The task: Give back only the lines in the records below from the one with "(∀ (c : Fin 48)" to the one with "(∀ (g : Fin 256)", both inclusive, word for word.

Exercise inputs:
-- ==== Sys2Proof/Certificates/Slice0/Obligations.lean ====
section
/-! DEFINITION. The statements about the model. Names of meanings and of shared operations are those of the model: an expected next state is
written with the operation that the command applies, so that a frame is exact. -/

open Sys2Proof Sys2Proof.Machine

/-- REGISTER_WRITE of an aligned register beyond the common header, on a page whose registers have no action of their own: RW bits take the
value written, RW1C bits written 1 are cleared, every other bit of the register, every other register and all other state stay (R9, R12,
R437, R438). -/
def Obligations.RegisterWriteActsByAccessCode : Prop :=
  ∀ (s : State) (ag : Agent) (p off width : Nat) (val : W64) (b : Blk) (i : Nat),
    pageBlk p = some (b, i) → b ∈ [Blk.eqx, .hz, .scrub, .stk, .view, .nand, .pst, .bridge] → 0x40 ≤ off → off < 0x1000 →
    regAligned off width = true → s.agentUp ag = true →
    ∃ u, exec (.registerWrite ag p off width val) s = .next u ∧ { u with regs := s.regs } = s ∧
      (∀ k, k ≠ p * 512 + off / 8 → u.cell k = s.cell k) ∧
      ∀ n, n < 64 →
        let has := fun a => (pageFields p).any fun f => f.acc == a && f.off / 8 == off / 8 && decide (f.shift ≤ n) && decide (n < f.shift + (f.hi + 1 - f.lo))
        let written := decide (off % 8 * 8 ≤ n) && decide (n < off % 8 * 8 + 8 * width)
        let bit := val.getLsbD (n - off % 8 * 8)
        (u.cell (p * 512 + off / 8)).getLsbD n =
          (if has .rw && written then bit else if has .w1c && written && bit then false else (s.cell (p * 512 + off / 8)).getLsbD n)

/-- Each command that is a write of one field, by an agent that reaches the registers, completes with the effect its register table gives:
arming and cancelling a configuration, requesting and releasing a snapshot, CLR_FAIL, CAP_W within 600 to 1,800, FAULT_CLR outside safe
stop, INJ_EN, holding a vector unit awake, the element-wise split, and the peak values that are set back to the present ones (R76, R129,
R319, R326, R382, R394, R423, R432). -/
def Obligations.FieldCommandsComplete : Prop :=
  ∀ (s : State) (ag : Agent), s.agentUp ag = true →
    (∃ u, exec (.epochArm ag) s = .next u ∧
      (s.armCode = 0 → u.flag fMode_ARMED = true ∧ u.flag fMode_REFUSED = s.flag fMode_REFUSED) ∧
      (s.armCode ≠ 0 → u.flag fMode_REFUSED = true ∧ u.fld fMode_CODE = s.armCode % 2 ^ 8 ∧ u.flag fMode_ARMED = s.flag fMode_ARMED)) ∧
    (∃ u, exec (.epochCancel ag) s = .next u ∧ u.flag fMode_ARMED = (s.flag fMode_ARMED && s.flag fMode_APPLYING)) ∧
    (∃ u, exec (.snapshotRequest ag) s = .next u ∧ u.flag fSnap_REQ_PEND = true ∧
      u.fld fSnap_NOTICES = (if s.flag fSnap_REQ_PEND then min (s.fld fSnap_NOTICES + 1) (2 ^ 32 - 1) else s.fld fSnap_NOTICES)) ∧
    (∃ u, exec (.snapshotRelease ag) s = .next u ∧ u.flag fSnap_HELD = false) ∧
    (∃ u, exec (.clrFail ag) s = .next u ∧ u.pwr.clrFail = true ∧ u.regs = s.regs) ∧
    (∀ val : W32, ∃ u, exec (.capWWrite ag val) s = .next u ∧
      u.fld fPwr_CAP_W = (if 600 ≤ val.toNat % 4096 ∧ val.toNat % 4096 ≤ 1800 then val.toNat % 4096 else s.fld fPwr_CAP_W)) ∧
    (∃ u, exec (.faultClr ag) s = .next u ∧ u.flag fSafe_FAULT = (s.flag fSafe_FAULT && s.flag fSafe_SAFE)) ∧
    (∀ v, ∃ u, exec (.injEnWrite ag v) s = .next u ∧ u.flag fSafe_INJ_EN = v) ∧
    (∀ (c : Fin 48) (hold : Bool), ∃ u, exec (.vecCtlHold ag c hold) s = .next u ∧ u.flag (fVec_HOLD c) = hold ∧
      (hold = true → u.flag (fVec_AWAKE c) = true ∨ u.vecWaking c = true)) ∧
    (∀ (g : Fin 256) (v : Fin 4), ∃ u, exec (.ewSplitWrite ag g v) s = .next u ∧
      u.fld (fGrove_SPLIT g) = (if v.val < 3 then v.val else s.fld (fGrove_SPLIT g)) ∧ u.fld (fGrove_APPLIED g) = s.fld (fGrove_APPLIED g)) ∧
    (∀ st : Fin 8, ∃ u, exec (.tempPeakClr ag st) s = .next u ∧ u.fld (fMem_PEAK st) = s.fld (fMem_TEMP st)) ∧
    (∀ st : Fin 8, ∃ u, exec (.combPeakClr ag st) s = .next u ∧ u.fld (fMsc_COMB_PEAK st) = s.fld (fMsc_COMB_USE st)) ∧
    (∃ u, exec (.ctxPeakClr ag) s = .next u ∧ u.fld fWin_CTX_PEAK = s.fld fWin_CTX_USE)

Answer for this exercise:
    (∀ (c : Fin 48) (hold : Bool), ∃ u, exec (.vecCtlHold ag c hold) s = .next u ∧ u.flag (fVec_HOLD c) = hold ∧
      (hold = true → u.flag (fVec_AWAKE c) = true ∨ u.vecWaking c = true)) ∧
    (∀ (g : Fin 256) (v : Fin 4), ∃ u, exec (.ewSplitWrite ag g v) s = .next u ∧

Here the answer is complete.